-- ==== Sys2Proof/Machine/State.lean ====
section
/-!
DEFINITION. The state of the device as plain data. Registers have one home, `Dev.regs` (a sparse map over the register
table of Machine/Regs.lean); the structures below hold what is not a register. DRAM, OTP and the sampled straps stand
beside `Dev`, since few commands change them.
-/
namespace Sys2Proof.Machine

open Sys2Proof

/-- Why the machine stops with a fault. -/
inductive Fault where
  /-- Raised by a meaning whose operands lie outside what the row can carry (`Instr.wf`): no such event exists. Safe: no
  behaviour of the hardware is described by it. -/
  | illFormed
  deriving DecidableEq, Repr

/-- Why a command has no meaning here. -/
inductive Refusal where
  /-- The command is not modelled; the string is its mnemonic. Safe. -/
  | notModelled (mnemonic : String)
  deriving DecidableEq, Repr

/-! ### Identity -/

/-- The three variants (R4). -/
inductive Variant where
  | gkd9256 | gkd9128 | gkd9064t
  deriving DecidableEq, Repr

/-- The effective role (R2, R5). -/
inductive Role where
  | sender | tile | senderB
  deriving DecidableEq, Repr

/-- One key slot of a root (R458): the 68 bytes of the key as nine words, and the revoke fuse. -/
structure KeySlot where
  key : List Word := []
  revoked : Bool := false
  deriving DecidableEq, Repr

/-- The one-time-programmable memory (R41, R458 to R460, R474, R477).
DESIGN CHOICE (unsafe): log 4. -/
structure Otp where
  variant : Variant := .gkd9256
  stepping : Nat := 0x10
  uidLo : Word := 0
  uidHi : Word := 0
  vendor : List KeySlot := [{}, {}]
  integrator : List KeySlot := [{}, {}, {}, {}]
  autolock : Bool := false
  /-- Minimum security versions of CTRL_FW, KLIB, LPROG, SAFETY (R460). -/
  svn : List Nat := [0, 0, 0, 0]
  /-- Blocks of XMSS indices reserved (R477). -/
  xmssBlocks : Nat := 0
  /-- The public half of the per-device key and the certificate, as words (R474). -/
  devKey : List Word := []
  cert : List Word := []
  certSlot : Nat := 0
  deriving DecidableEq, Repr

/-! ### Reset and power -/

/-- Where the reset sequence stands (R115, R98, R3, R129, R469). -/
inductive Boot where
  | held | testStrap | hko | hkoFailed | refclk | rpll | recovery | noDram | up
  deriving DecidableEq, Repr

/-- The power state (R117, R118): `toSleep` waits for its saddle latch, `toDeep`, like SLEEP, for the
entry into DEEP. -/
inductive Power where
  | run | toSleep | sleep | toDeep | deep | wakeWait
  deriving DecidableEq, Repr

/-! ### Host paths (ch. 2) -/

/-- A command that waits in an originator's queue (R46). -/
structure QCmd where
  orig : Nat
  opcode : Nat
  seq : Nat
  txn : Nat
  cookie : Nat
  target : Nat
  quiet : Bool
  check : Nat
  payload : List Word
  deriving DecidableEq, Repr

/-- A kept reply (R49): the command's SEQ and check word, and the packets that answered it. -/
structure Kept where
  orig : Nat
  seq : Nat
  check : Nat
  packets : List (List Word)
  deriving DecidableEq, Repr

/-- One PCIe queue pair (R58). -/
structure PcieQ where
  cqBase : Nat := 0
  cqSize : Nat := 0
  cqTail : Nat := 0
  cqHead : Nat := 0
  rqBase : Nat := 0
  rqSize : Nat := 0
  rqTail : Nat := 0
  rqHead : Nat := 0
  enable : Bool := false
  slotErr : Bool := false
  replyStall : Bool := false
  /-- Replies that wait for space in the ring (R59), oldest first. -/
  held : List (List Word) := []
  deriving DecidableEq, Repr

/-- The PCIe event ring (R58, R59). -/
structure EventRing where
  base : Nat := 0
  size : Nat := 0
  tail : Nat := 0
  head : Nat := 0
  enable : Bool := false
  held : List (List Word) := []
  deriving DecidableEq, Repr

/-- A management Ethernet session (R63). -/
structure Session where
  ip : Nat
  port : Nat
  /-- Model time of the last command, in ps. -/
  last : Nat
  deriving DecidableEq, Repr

· · · · ·

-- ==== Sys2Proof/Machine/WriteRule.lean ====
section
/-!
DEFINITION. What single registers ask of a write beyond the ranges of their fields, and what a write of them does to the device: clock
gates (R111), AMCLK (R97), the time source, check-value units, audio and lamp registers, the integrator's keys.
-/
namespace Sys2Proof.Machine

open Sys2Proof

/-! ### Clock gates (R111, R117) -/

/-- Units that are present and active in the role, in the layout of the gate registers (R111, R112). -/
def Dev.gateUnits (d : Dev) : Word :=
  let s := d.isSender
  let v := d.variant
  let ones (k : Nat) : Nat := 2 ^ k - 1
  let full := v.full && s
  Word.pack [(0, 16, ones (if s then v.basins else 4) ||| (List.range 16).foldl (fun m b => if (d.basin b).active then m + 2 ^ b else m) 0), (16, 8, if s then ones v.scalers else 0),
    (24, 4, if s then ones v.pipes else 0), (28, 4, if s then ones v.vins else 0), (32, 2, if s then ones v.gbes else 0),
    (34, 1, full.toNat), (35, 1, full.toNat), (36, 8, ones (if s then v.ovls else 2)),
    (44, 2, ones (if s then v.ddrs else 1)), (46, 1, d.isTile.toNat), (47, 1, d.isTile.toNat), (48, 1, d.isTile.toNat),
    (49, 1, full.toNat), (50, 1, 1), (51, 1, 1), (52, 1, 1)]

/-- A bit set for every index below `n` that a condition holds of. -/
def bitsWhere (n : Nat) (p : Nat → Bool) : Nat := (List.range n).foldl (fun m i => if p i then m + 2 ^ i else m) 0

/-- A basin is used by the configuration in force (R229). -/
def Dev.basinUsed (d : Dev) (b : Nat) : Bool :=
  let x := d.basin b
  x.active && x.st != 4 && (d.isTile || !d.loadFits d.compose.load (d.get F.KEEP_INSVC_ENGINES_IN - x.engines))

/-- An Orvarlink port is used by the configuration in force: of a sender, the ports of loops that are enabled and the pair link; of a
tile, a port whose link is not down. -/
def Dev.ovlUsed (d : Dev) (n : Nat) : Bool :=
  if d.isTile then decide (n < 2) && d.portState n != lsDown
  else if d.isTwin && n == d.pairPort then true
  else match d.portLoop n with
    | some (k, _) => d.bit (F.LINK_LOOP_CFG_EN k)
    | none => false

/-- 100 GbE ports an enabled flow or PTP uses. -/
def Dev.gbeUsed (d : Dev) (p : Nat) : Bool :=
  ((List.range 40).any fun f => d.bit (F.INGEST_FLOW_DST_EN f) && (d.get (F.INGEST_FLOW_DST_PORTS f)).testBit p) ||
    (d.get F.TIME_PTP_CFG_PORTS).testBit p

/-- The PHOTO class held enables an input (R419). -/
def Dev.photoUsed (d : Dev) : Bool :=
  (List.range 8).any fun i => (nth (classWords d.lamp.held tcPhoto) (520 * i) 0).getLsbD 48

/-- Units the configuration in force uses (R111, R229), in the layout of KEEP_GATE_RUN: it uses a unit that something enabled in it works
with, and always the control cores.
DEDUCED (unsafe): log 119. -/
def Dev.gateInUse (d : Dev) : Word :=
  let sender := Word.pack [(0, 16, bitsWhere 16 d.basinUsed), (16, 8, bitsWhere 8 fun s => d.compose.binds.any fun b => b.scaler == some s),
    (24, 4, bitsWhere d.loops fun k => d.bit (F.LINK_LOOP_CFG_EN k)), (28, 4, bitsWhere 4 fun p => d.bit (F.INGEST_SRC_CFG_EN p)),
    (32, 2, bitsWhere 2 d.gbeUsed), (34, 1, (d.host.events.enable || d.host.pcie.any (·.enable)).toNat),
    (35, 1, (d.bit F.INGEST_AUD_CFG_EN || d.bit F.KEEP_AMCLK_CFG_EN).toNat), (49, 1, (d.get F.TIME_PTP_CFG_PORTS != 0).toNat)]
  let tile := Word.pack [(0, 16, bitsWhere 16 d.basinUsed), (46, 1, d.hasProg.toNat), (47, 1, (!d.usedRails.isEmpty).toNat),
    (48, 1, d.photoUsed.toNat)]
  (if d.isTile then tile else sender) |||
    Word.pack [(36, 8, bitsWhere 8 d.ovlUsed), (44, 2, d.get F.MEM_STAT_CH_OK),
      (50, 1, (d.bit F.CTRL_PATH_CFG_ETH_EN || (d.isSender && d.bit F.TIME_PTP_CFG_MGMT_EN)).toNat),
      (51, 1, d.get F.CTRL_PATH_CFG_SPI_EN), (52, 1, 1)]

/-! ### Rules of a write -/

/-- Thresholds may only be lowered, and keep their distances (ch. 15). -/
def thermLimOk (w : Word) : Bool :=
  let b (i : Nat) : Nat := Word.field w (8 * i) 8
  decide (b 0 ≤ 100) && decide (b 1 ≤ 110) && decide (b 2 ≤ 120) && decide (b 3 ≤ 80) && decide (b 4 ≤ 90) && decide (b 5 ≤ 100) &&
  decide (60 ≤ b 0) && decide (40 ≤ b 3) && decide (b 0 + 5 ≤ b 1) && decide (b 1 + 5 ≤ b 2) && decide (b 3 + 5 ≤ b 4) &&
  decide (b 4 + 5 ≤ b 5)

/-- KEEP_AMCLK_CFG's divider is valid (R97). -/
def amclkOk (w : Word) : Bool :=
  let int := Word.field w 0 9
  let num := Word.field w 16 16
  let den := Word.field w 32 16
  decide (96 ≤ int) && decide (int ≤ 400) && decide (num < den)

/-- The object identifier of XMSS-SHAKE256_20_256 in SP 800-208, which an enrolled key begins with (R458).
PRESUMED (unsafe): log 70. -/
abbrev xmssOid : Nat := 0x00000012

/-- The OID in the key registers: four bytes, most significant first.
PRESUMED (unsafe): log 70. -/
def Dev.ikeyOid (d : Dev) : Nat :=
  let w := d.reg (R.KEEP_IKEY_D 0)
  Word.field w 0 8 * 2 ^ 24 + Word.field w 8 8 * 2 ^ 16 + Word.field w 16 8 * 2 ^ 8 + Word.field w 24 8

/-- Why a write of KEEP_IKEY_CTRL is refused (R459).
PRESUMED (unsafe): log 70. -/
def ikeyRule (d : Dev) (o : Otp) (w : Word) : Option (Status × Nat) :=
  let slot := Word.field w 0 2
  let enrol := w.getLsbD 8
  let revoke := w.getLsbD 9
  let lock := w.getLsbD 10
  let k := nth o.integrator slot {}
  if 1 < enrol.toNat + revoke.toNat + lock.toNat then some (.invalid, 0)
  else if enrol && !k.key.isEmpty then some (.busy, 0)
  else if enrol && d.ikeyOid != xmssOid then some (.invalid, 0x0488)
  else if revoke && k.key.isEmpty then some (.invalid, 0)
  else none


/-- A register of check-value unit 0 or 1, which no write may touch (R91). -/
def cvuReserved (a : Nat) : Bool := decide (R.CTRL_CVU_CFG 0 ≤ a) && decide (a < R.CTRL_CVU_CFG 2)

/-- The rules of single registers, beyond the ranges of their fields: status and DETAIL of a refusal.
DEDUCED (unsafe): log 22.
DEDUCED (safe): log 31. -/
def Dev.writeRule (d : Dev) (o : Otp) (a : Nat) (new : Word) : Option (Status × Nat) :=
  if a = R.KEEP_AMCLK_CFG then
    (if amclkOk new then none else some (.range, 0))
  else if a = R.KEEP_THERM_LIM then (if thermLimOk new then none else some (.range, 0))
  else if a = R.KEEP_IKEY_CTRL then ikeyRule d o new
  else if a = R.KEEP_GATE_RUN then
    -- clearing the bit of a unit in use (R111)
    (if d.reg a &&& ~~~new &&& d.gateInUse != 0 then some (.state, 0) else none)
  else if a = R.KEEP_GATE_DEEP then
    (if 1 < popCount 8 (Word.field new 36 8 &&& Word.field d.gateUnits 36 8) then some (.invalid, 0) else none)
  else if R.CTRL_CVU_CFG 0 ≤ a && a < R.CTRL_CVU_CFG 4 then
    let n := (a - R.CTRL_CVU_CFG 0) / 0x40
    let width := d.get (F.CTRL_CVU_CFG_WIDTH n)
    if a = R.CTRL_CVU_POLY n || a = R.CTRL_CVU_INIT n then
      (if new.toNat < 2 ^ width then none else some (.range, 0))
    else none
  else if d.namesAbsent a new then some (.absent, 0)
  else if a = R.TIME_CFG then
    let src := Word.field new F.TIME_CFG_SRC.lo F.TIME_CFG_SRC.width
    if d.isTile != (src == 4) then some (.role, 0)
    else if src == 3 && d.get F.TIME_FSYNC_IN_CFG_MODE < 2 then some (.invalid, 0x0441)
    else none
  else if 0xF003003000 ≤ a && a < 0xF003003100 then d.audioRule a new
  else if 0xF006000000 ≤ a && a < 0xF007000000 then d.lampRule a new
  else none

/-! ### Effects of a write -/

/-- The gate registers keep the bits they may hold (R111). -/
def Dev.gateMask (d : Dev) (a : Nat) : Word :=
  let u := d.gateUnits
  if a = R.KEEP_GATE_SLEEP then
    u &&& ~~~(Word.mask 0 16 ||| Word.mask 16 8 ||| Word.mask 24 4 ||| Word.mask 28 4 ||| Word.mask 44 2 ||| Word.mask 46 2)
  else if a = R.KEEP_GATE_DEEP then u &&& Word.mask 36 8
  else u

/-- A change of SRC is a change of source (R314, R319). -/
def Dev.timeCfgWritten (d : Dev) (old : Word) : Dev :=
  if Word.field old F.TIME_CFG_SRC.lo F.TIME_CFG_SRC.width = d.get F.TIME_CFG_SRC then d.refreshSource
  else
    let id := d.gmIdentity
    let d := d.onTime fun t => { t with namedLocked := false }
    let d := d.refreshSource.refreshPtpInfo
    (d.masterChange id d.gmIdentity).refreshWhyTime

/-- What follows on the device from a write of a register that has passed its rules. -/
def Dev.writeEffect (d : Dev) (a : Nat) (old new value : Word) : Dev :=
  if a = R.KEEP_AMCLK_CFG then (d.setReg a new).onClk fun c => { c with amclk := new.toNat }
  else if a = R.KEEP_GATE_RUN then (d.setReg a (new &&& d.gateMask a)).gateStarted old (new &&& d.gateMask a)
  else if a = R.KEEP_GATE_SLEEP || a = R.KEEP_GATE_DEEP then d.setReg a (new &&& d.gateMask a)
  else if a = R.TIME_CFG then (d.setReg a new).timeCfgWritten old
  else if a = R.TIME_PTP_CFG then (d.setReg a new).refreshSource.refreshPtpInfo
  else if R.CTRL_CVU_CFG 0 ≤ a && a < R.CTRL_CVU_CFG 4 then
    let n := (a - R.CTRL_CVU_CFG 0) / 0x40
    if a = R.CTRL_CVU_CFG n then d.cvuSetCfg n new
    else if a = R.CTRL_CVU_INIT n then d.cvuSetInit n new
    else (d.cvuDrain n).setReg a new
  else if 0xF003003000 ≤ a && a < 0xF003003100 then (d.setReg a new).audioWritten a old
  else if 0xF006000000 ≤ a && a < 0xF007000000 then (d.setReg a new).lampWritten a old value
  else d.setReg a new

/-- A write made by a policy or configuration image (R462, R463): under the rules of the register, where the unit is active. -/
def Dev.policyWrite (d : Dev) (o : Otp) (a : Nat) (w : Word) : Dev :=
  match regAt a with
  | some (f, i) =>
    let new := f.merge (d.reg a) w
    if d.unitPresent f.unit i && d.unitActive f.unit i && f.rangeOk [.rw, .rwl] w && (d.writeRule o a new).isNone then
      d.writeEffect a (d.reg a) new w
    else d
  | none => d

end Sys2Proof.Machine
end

· · · · ·

= Exercise =
How many lines in the records above hold the word "gbeUsed"? Give only the number.

= Solution for this exercise =
2